◆ **Entries shown**:

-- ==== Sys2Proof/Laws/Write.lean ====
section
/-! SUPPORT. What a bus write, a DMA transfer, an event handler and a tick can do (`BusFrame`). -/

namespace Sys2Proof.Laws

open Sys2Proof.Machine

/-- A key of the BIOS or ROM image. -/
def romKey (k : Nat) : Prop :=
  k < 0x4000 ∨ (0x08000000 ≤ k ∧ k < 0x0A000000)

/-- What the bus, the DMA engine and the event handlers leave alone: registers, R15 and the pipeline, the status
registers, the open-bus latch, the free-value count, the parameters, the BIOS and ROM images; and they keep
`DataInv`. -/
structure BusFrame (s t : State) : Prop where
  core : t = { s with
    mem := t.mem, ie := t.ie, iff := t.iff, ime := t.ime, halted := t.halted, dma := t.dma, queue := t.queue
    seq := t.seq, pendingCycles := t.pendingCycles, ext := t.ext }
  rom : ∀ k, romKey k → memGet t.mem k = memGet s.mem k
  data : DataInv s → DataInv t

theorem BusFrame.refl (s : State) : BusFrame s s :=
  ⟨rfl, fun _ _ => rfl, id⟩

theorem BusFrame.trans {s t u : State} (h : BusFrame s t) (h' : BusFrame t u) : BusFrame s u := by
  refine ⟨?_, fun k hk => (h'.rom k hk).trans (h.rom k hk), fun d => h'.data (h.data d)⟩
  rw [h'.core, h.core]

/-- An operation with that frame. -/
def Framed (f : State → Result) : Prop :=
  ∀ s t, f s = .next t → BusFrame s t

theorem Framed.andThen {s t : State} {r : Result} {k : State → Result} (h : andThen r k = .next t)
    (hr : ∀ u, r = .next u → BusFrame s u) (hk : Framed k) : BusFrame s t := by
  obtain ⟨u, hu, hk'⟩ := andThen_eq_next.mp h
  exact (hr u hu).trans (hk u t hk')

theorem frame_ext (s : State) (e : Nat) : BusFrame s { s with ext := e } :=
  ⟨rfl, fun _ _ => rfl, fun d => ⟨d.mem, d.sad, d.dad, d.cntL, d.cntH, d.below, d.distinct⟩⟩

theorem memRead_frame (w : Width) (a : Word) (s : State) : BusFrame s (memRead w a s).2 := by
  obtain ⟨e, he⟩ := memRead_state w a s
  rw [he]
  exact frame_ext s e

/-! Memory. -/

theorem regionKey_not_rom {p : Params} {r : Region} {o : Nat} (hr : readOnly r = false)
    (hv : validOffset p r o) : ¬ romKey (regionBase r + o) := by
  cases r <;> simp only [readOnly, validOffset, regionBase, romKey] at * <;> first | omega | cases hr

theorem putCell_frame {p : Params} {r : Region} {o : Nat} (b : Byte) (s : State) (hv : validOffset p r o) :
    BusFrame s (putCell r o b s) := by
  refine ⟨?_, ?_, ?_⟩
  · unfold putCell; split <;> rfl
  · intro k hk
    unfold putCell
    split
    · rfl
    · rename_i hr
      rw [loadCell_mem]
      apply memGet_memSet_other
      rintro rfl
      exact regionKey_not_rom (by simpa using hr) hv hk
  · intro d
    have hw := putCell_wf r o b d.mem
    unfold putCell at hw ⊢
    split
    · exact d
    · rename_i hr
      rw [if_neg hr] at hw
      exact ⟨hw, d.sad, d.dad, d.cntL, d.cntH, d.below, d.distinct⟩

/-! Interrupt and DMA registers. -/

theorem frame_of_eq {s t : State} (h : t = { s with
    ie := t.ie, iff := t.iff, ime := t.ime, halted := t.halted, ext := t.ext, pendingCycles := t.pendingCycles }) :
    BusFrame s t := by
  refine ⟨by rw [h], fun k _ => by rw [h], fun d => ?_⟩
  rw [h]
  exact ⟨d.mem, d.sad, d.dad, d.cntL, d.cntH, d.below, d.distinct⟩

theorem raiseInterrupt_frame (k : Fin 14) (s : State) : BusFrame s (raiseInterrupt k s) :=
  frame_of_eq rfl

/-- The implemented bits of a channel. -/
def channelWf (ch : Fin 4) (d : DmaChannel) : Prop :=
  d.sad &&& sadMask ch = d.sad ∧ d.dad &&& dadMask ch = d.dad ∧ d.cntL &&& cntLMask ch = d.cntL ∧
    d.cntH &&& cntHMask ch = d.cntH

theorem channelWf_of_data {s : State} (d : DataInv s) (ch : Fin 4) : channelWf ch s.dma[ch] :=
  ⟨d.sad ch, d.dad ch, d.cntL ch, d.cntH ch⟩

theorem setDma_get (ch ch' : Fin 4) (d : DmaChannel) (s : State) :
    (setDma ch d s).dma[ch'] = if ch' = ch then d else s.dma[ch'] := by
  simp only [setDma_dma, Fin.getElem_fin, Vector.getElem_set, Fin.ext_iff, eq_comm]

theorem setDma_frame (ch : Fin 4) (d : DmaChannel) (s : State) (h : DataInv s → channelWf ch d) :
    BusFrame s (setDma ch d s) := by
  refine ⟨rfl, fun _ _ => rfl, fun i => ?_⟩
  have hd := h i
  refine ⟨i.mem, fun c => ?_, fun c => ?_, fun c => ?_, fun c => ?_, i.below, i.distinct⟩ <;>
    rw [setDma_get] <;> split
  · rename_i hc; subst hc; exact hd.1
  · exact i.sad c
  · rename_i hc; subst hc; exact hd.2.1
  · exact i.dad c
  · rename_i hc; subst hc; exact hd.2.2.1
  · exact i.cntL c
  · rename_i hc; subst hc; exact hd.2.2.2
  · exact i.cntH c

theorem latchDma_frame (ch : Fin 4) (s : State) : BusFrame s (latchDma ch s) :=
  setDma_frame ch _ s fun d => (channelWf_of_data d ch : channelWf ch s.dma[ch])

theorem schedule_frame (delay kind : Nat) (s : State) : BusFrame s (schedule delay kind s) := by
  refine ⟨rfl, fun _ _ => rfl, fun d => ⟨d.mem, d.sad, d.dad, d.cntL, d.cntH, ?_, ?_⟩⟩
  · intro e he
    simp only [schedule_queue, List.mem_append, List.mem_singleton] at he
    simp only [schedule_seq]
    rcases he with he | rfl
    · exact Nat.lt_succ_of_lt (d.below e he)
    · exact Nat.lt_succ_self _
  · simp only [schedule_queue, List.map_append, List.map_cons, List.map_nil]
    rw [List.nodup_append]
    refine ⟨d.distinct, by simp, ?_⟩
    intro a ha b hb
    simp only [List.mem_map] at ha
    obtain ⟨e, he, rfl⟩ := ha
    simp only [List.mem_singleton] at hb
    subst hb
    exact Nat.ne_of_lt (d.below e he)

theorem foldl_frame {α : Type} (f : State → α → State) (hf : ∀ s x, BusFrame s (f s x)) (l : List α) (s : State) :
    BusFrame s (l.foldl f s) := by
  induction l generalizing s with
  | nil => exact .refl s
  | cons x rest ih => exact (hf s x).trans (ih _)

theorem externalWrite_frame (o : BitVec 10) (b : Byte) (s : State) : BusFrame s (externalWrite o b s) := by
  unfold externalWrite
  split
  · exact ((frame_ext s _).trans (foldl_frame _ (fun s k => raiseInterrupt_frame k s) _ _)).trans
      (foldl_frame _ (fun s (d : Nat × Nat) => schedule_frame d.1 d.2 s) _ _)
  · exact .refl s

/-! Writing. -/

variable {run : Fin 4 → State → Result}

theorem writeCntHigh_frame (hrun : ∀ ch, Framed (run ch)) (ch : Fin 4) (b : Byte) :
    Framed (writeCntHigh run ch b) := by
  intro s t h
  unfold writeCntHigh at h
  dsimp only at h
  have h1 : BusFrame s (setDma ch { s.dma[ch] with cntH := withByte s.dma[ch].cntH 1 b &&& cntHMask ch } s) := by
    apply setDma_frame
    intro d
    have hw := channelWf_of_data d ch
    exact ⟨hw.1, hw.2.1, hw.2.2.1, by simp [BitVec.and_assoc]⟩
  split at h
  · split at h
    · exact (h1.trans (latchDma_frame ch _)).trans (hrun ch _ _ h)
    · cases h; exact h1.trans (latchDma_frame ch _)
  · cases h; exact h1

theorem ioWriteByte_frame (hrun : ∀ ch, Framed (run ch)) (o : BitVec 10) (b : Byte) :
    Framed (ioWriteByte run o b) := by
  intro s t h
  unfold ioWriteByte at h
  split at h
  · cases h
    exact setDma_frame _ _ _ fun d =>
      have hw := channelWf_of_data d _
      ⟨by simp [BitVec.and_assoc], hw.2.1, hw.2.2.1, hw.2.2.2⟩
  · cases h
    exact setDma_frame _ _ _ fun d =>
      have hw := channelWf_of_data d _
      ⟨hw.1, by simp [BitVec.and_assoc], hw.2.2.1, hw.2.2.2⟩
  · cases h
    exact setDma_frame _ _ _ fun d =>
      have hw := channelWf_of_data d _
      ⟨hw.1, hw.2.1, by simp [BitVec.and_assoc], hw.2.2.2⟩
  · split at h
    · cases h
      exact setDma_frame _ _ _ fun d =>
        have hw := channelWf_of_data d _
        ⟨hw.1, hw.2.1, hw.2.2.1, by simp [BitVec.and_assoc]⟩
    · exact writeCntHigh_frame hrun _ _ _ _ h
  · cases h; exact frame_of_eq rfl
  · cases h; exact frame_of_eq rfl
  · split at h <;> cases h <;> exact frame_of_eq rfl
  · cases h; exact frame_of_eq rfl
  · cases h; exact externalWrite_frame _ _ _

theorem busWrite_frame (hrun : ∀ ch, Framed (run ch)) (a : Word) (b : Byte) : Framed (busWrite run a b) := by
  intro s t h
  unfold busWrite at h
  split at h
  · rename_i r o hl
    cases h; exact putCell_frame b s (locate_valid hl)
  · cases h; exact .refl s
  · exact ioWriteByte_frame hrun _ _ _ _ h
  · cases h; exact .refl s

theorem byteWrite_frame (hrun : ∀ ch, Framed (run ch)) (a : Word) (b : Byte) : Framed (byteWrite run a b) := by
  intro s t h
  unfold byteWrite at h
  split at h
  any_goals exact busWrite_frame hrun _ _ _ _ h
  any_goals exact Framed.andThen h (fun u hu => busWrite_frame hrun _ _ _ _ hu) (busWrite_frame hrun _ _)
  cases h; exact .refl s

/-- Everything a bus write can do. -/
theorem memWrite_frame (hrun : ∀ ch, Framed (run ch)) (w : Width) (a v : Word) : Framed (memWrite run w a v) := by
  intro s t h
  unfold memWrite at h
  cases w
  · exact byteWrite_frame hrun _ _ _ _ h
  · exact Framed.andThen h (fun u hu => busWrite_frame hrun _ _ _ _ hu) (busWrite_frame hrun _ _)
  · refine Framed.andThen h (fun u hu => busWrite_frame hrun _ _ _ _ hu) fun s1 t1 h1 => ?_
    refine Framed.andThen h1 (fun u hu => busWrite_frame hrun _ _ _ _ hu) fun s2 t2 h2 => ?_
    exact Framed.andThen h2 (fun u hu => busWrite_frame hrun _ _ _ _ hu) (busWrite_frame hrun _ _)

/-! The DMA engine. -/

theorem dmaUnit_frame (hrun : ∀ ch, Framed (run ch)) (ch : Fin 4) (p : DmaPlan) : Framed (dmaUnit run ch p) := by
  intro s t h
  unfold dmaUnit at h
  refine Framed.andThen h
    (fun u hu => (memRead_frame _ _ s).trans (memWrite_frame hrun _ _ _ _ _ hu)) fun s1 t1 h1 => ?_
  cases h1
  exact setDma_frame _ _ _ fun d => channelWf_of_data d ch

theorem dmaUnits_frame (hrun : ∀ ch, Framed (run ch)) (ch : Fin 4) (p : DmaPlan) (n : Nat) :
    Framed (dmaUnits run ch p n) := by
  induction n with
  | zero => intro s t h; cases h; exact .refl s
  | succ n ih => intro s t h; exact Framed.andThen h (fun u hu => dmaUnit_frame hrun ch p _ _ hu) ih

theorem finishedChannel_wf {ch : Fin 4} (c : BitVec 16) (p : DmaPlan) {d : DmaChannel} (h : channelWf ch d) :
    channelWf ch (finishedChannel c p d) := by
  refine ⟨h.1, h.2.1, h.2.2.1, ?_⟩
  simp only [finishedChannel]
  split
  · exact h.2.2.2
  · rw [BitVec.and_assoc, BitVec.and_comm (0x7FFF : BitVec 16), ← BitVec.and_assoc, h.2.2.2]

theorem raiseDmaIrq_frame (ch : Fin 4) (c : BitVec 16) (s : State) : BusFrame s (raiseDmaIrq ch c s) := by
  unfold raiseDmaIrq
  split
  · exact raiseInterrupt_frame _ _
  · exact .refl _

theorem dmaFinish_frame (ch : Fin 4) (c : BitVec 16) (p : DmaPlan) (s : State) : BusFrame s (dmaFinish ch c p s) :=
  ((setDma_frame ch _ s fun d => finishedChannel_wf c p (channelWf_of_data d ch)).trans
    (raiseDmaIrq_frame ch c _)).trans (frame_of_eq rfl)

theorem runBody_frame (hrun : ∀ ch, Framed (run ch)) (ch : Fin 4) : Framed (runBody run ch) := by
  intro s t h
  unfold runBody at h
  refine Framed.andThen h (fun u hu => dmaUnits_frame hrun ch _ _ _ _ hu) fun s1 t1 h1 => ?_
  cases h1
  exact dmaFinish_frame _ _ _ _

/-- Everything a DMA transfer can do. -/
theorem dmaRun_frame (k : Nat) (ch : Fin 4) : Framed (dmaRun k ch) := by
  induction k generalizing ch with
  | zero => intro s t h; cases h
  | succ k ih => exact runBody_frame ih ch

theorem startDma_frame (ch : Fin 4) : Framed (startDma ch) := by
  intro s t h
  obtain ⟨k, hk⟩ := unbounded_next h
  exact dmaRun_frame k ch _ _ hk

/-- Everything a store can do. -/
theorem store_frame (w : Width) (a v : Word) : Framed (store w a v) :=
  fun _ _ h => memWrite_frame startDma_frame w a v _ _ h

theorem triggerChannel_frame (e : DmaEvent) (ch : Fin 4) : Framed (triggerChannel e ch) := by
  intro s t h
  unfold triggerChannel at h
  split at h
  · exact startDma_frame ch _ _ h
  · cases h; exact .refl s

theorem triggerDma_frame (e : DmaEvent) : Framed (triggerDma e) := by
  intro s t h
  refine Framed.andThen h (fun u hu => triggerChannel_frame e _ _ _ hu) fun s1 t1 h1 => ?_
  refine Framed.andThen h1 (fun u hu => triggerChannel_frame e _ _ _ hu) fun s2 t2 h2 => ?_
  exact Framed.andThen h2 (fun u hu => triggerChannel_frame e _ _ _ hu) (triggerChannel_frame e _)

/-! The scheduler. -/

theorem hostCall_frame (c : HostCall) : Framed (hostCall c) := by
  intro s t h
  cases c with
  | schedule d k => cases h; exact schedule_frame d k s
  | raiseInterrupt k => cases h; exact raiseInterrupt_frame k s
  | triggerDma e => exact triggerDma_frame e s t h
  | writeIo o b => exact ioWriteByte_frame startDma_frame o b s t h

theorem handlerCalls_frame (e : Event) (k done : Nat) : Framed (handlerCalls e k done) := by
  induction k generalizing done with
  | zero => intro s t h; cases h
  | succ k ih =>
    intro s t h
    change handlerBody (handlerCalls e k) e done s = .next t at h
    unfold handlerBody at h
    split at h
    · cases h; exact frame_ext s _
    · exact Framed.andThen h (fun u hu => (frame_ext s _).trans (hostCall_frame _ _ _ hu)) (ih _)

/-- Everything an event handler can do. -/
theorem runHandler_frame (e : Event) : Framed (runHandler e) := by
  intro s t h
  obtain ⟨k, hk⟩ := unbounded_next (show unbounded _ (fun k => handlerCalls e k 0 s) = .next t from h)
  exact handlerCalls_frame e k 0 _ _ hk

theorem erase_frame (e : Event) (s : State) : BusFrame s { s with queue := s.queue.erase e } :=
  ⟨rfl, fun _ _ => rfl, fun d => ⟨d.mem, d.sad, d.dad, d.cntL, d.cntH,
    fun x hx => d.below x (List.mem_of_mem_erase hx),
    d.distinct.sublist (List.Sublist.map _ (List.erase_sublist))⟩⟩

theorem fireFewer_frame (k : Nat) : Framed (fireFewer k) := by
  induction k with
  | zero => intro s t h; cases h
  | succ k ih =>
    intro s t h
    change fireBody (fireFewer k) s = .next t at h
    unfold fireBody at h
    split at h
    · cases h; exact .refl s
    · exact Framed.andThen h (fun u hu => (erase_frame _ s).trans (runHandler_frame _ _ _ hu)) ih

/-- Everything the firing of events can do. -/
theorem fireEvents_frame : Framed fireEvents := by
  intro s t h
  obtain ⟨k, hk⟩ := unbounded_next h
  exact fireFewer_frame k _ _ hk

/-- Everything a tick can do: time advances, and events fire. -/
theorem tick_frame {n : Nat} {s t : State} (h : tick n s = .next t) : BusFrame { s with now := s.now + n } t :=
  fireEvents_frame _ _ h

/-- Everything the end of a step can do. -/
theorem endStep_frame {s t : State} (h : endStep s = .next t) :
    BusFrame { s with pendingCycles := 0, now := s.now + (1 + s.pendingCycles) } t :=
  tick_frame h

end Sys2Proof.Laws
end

◆ **Task item**: Working from the material above, retype exactly the lines from the one with "handler can do. -/" through the one with "induction k with", both included, and only those lines.

◆ **Written solution**:
/-- Everything an event handler can do. -/
theorem runHandler_frame (e : Event) : Framed (runHandler e) := by
  intro s t h
  obtain ⟨k, hk⟩ := unbounded_next (show unbounded _ (fun k => handlerCalls e k 0 s) = .next t from h)
  exact handlerCalls_frame e k 0 _ _ hk

theorem erase_frame (e : Event) (s : State) : BusFrame s { s with queue := s.queue.erase e } :=
  ⟨rfl, fun _ _ => rfl, fun d => ⟨d.mem, d.sad, d.dad, d.cntL, d.cntH,
    fun x hx => d.below x (List.mem_of_mem_erase hx),
    d.distinct.sublist (List.Sublist.map _ (List.erase_sublist))⟩⟩

theorem fireFewer_frame (k : Nat) : Framed (fireFewer k) := by
  induction k with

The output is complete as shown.